Lemonhaze It is not about "My Benchmark" but rather about idea we are discussing.  It could be any other amp of similar character.  I hope you understand it.

Let's summarize what you said:

You don't like very detailed sound
You don't like perfect imaging
You like coloring of the sound by overly warm 300B

You're perfect representation of what Absolute Sound review, I quoted, was talking about.  You have great future on this forum.
Hi douglas_schroeder

I read with great interest your dagogo review of the Legacy class D amp, and have added their 2-ch version to my short list under consideration. So I find it interesting that you mention here the Benchmark amp, which some reviews have called "nearly perfect" but which I wonder may be too clinical or neutral to a fault. That’s another amp I’ve been thinking of auditioning though. Then I read a review of the new Van Alstine monoblocks (by Dave McNair, a mastering engineer https://parttimeaudiophile.com/2021/07/09/audio-by-van-alstine-dva-m225-monoblock-amplifiers-review/) which made me short-list them.

I’m all about fidelity AND musicality to the greatest extent I can achieve within budget and the limits of my speakers (Vandersteen 2CE Mk III, but maybe Treo CTs soon). It hard finding synergy between components at times (I’m trying to choose a DAC and preamp too), because as the saying goes, you should only solve for one variable in an equation at a time.

There’s a question in here somewhere. Part of me wants to just pick an integrated all in one like a Mark Levinson or Aesthetix Mimas (with DAC card) and be done with it. The hunt for the Grail distracts me from just listening and enjoying, as my mind winds up to "How can I make this sound better?" Stop the merry-go-round, I want off. Or not! Thank god for the reviewers who stoke the upgrade fires! :)

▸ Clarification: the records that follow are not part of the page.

/-- R117: the crossing `x` of record `y` of house `h`, to `q` with entry `e` from `out` with entry `g`, wants only the outgoing
douser's closed switch: the sound is switched, the incoming douser OPEN and the outgoing one CLOSING; the incoming has no cue entry
waiting and its light cues have fired. -/
abbrev State.nearlyCrossed (s : State) (h : HouseId) (q out : Proj) (y : Changeover) (x : Crossing) (e g : ReelEntry) : Prop :=
  (s.hs h).state = .showing ∧ (s.hs h).change = some y ∧ y.phase = .crossing ∧ y.crossing = some x ∧ x.switched = true ∧
    y.incoming = q ∧ houseOf q = h ∧ out = otherProj q ∧ (s.hs h).liveSide = some (sideOf out) ∧
    (s.ds q).state = .opened ∧ (s.ds out).state = .closing ∧ (s.ds out).trial = none ∧ (s.ds out).travel ≠ none ∧
    (s.tr q).armed.map (fun a => (a.house, a.reel)) = some (h, e.reel) ∧
    (s.tr out).armed.map (fun a => (a.house, a.reel)) = some (h, g.reel) ∧ e.reel ≠ g.reel ∧
    s.heldEntry q = some e ∧ s.heldEntry out = some g ∧ (∀ w ∈ e.cues, w.fired = true) ∧ (s.rd q).queue = [] ∧
    s.distinctReels h

/-- R118: projector `p` of house `h`, not live, retires with the DONE entry `e`, phase `phase` and `k` run-out pulses, its douser
closing, CLOSED or STUCK and the sound gate not on its side. A STARTING house starts the other projector, which is not RUNNING
yet, and a changeover record waits for this very projector (R107). -/
abbrev State.retires (s : State) (h : HouseId) (p : Proj) (e : ReelEntry) (phase : RetirePhase) (k : Nat) : Prop :=
  houseOf p = h ∧ (s.hs h).retiring = some ⟨p, phase, k⟩ ∧ (s.hs h).liveSide ≠ some (sideOf p) ∧
    ((s.hs h).state = .starting → (s.hs h).startingSide ≠ some (sideOf p) ∧ (s.tr (otherProj p)).state ≠ .running) ∧
    (∀ y, (s.hs h).change = some y → y.phase = .waitReady ∧ y.incoming = p) ∧
    (s.tr p).armed.map (fun a => a.house) = some h ∧ s.heldEntry p = some e ∧ e.status = .finished ∧ s.distinctReels h ∧
    (s.ds p).state ≠ .opened ∧ (s.ds p).state ≠ .opening ∧ (s.hs h).gate ≠ .side (sideOf p)

/-! ## Lamps -/

/-- R54 to R58, R68: a lamp has a strike phase only while it is STRIKING. -/
abbrev Lamp.phased (l : Lamp) : Prop := l.phase ≠ none → l.state = .striking

/-- R68: what a lamp leaves behind when it becomes OFF with a stop reason: every field of the strike, the burst and the
watches absent, empty or clear. -/
def Lamp.stopped (l : Lamp) (reason : StopReason) : Lamp :=
  { l with
    state := .off
    stop := some reason
    phase := none
    phaseStart := none
    settleStart := none
    outstanding := none
    burst := none
    blankEnd := none
    lowStart := none
    band := none
    samples := []
    deferred := false
    minute := none
    nextSample := none }

/-- R54: the lamp as a strike sequence begins. -/
def Lamp.struckAt (l : Lamp) (now : Instant) : Lamp :=
  { l with
    state := .striking
    phase := some .supply
    phaseStart := some now
    highSupply := 0
    sweepPulses := 0
    drawPulses := 0
    stalls := 0
    settleStart := none
    outstanding := none
    burst := none
    blankEnd := none
    lowStart := none
    band := none
    samples := []
    deferred := false
    minute := none
    nextSample := none }

/-- R66: a failure in a restrike of lamp `p`, whose record was `x`, is reported with STRIKE FAIL; one of a first strike or of a
lamp that burns is not (log entry 45). -/
def Link.restrikeFails (l : Link) (p : Proj) (x : Lamp) (reason : StopReason) : Link :=
  if x.restrikeUsed = true ∧ (x.state = .striking ∨ x.state = .settling) then
    l.enqueue (projNumber p) (.strikeFail reason 0 0)
  else l

end Sys2Proof.Machine
end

This by Lemonhaze rings true:
Musicality is a rather vague and nebulous term but I think coined to differentiate between a system that is overly detailed and a system that has detail but does not slap you alongside the head. The fixation with detail has lead to systems that verge on the unlistenable when a few of these detail monsters are combined.

I have such a system that allows me to listen to maybe 20% of my files, the others are just screech. I am working to attain a system that truly entertains with the vast majority of my collection.
I read a paper by Robert Harley that in essence said that one cannot have too much good detail, iirc. Of course, his current reference system iirc includes $300k Wilsons, and is probably more than $500k overall. It's safe to assume that in his custom built listening room, he has the whole ten course meal. I'm eating tacos from the drive-thru.
"You’re perfect representation of what Absolute Sound review, I quoted, was talking about. You have great future on this forum"

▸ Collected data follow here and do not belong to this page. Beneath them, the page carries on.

-- ==== Sys2Proof/Certificates/Slice0/Obligations.lean ====
section
/-! DEFINITION. The statements for the provers, chapter by chapter of the reference. In each, `s` is any state, `dt` any
passing of time, and the next state is written out or its fields are; what a statement does not name it says is unchanged.
A statement over several parts is their conjunction. -/

open Sys2Proof Sys2Proof.Machine

/-! ## The step, the state after reset, and power-on -/

/-- The command at the front of the queue is run on the state with the queue's rest. -/
def Obligations.StepRunsTheFrontCommand : Prop :=
  ∀ (c : Instr) (rest : List Instr) (s : State),
    step (s.withPending (c :: rest)) = exec c (s.withPending rest)

/-- Log entry 12: on an empty queue the block idles.

The model's own (log entry 12): a command changes nothing of the queue of waiting commands. -/
def Obligations.QueueIsTakenFromTheFrontOnly : Prop :=
  (∀ s : State, s.pending = [] → step s = .next s) ∧
  (∀ (c : Instr) (s t : State), exec c s = .next t → t.pending = s.pending)

/-- The state after reset meets every law that the invariants speak of. (RESTARTED being sent already, and the inputs at rest,
are the model's: log entries 3 and 7.) -/
def Obligations.ResetMeetsTheLaws : Prop :=
  (∀ p, (State.reset.ds p).state ≠ .opened ∧ (State.reset.ds p).state ≠ .opening) ∧
    (∀ p, (State.reset.hs (houseOf p)).gate ≠ .side (sideOf p)) ∧
    (∀ n, (State.reset.pt n).state ≠ .held ∧ (State.reset.pt n).state ≠ .arming) ∧
    (∀ p, (State.reset.lp p).state = .off ∧ (State.reset.lp p).phase = none) ∧
    (∀ p, (State.reset.tr p).armed = none ∧ State.reset.timesLearned p) ∧
    (∀ h, (State.reset.hs h).change = none ∧ (State.reset.hs h).plan = []) ∧
    (∀ h, (State.reset.lt h).drive = 255 ∧ (State.reset.lt h).level = 1000 ∧ (State.reset.lt h).fade = none ∧
      (State.reset.lt h).safetyTarget = (State.reset.hs h).levels.emergency ∧ (State.reset.lt h).safetyActive = false) ∧
    State.reset.link.queue = [] ∧ State.reset.link.buffer = [] ∧ State.reset.link.slot = none ∧
    State.reset.link.transmitter ≠ .idle ∧ State.reset.link.transmitter ≠ .reply ∧ State.reset.pending = []

/-- R159, R157, R18, R35, R48, R72, R83, R102, R137: at power-on every block takes its power-on values. A cause whose
input is found active is activated (R157), in the order FUSIBLE, EMERGENCY, each FILM FIRE in projector order, CRITICAL:
the drop log holds one record for each, numbered from 1, with its ports ALREADY and no footage and no time, and nothing
else; the first reading is graded from NORMAL (R155); each activation is reported behind RESTARTED with FIRE CAUSE and
PORT DROPPED, CRITICAL after TEMP GRADE. No house or lamp is changed, and the SAFETY layers leave the lights full. With no
input active and a reading below 35 the log and the queue are empty and the grade is NORMAL. (That RESTARTED is being sent
already is log entry 3, that the next reading is due a second later is a field of the model's, log entry 2, and that the
model's own instant goes on across a power-on is log entry 29.) -/
def Obligations.PowerOnTakesThePowerOnValues : Prop :=
  ∀ (s : State) (dt : Nat) (i : FieldInputs), ∃ t, exec (.powerOn dt i) s = .next t ∧
    t.transports = State.reset.transports ∧ t.readers = State.reset.readers ∧ t.houses = State.reset.houses ∧
    t.lamps = State.reset.lamps ∧
    (∀ p, t.ds p =
      { state := if (i.dousers.cell p).closedEnd then .closed else .closing
        drive := .closes
        travel := if (i.dousers.cell p).closedEnd then none
          else some ⟨.closes, s.now + dt, (i.dousers.cell p).openEnd, 600⟩
        openTime := 250
        closeTime := 250
        lastOpen := none
        lastClose := none
        trial := none
        switches := some ⟨i.dousers.cell p, s.now + dt⟩ }) ∧
    (∀ n, t.pt n = ⟨.down, none, none, none, i.upSwitches.cell n, i.downSwitches.cell n⟩) ∧
    (∀ h, t.lt h = { State.reset.lt h with safetyActive := (t.lt h).safetyActive } ∧
      (t.lt h).level = 1000 ∧ (t.lt h).drive = 255 ∧ (t.lt h).fade = none ∧ (t.lt h).manualActive = false ∧
      (t.lt h).programTarget = 1000 ∧ ((t.lt h).safetyActive = true ↔ i.fusibleOpen = true ∨ i.emergencyPressed = true ∨
        55 ≤ i.temperature ∨ ∃ p, houseOf p = h ∧ i.gateHeat.cell p = true)) ∧
    t.booth =
      { fusible := i.fusibleOpen
        emergency := i.emergencyPressed
        critical := decide (55 ≤ i.temperature)
        filmFire := i.gateHeat
        grade := powerOnGrade i.temperature
        temperature := i.temperature
        pressed := i.emergencyPressed
        fusibleOpen := i.fusibleOpen
        log := powerOnRecords i
        nextSeq := (powerOnCauses i).length + 1
        nextReading := s.now + dt + 10000 } ∧
    t.link = (powerOnReports i).foldl (fun l b => l.enqueue 0 b)
      { receive := .hunt none
        buffer := []
        slot := none
        queue := []
        lost := none
        transmitter := .report ⟨0, none, .restarted .powerOn⟩
        clock := none
        nextSecond := none } ∧
    t.link.transmitter = .report ⟨0, none, .restarted .powerOn⟩ ∧ t.link.clock = none ∧ t.link.slot = none ∧
    t.link.buffer = [] ∧ t.link.receive = .hunt none ∧ t.now = s.now + dt ∧ t.draws = s.draws

/-! ## Film transport -/

/-- R16, R3: an accepted RUN MOTOR closes the motor contactor of a STOPPED, EMPTY projector: STARTING, with every field of
a run-up begun afresh and the frame counter and Tr kept. Nothing else changes but the reply.

R17, R4: STOP MOTOR of an EMPTY projector is DONE. A transport that is STARTING or RUNNING becomes STOPPING, its
counter, Tr and speed-fault mark kept; the sound gate leaves a projector that stops, and a douser that is then ungated is
closed (R38, R50). A transport in another state is not changed. -/
def Obligations.MotorsAreStartedAndStopped : Prop :=
  (∀ (s : State) (dt : Nat) (b : Byte) (p : Proj), s.linkReady → b.toNat = p.val + 1 →
    (s.tr p).armed = none → (s.tr p).state = .stopped → (s.hs (houseOf p)).state.inShow = false →
    s.booth.fusible = false → s.booth.emergency = false → s.booth.critical = false →
    s.booth.filmFire.cell p = false → s.booth.filmFire.cell (otherProj p) = false → (s.ds p).trial = none →
    exec (.runMotor dt b) s = .next (((s.elapse dt).setTr p { s.tr p with
      state := .starting
      motorOn := some (s.now + dt)
      lastPulse := none
      lockRunStart := none
      lockCount := 0
      outCount := 0
      miss := .normal
      speedFault := false
      recovery := 0 }).replied (.done 16 .nothing))) ∧
  (∀ (s : State) (dt : Nat) (b : Byte) (p : Proj), s.linkReady → b.toNat = p.val + 1 → (s.tr p).armed = none →
    (((s.tr p).state = .stopped ∨ (s.tr p).state = .stopping ∨ (s.tr p).state = .broken) →
      exec (.stopMotor dt b) s = .next ((s.elapse dt).replied (.done 17 .nothing))) ∧
    (((s.tr p).state = .starting ∨ (s.tr p).state = .running) → s.atRest p → (s.rd p).state = .off →
      ∃ t, exec (.stopMotor dt b) s = .next t ∧
        t.tr p = { s.tr p with
          state := .stopping
          lockCount := 0
          lockRunStart := none
          motorOn := none
          miss := .normal
          stoppingSince := some (s.now + dt) } ∧
        (∀ q, q ≠ p → t.tr q = s.tr q) ∧ (∀ q, q ≠ p → t.ds q = s.ds q) ∧
        t.readers = s.readers ∧ t.lamps = s.lamps ∧ t.lights = s.lights ∧ t.ports = s.ports ∧ t.booth = s.booth ∧
        (∀ h, h ≠ houseOf p → t.hs h = s.hs h) ∧
        ((s.tr p).state = .starting → t.dousers = s.dousers ∧ t.houses = s.houses) ∧
        ((s.tr p).state = .running → (t.hs (houseOf p)).gate ≠ .side (sideOf p) ∧
          (t.ds p).state ≠ .opened ∧ (t.ds p).state ≠ .opening) ∧
        t.link = s.link.replied (.done 17 .nothing)))

/-- R15: SET SPEED is refused with TARGET, RANGE and STATE. Otherwise it is DONE, whatever the house does: the speed given is
the house's speed, by which the deadlines of both its projectors and the start alignment are reckoned from then on, and the
lamp units of both judge sufficiency afresh at it (R79, R80). With no changeover record nothing else changes. The speed is
24 after a power-on, and a RESTART keeps it. -/
def Obligations.SetSpeedPutsTheSpeedInForce : Prop :=
  (∀ (s : State) (dt : Nat) (b v : Byte) (h : HouseId), s.linkReady → b.toNat = h.val + 1 →
    (v.toNat ≠ 24 → v.toNat ≠ 25 →
      exec (.setSpeed dt b v) s = .next ((s.elapse dt).replied (.refused 18 .range .nothing))) ∧
    ((v.toNat = 24 ∨ v.toNat = 25) →
      ((s.tr (projAt h .a)).state ≠ .stopped ∨ (s.tr (projAt h .b)).state ≠ .stopped) →
      exec (.setSpeed dt b v) s = .next ((s.elapse dt).replied (.refused 18 .state .nothing))) ∧
    ((v.toNat = 24 ∨ v.toNat = 25) → (s.tr (projAt h .a)).state = .stopped → (s.tr (projAt h .b)).state = .stopped →
      (s.hs h).change = none → ∃ t, exec (.setSpeed dt b v) s = .next t ∧
        t.hs h = { s.hs h with speed := v.toNat } ∧ (∀ g, g ≠ h → t.hs g = s.hs g) ∧
        (∀ p, houseOf p = h → t.lp p = { s.lp p with sufficiency := t.sufficiencyOf p }) ∧
        (∀ p, houseOf p ≠ h → t.lp p = s.lp p) ∧
        t.transports = s.transports ∧ t.readers = s.readers ∧ t.dousers = s.dousers ∧ t.lights = s.lights ∧
        t.ports = s.ports ∧ t.booth = s.booth ∧ t.link = s.link.replied (.done 18 .nothing))) ∧
  (∀ (s : State) (dt : Nat) (b v : Byte) (h : HouseId), s.linkReady → b.toNat = h.val + 1 →
    (v.toNat = 24 ∨ v.toNat = 25) → (s.tr (projAt h .a)).state = .stopped → (s.tr (projAt h .b)).state = .stopped →
      ∃ t, exec (.setSpeed dt b v) s = .next t ∧
        (t.hs h).speed = v.toNat ∧
        (∀ p, houseOf p = h → t.speedOf p = v.toNat ∧ (t.lp p).sufficiency = t.sufficiencyOf p) ∧
        t.link.slot = some (.done 18 .nothing)) ∧
  (∀ (s : State) (dt : Nat) (b v : Byte) (h : HouseId) (i : FieldInputs) (sw : Bank SwitchPair 8), s.linkReady →
    (b.toNat = 0 ∨ 4 < b.toNat → exec (.setSpeed dt b v) s = .next ((s.elapse dt).replied (.refused 18 .target .nothing))) ∧
    (∃ t, exec (.powerOn dt i) s = .next t ∧ (t.hs h).speed = 24) ∧
    (∃ t, exec (.restart dt sw) s = .next t ∧ (t.hs h).speed = (s.hs h).speed))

The Absolute Sound (TAS) reviewer was cited because he finds the Benchmark amplifier excellent for ’his’ taste as some posters here share that conclusion. He was exceedingly pejorative and condescending to those whose taste/listening priorities differ from his own. "Cults", "starry-eyed", really? What he finds to be audio perfection is someone else’s dry and uninvolving.What makes his opinion more credible?

douglas_schroder found the Benchmark amplifier to occupy the "clean/sterile" (White sounding?) end of the sonic spectrum. But to him still a fine amplifier, understood. There are listeners who have even described it as cold/analytical/non-engaging. Benchmark advocates versus 300b advocates spans a broad chasm of preference for certain. Neither camp is wrong as it is dependent on how one hears and what they identify as sounding right.

300b "overly warm" how so? Compared to what? All 300b tubes or amplifiers sound the same? One could cite dozens of reviewers praising 300b attributes just as the TAS reviewer did for the Benchmark amplifier. Come on folks, we all like what we like. I am confident that we all can peacefully coexist😊.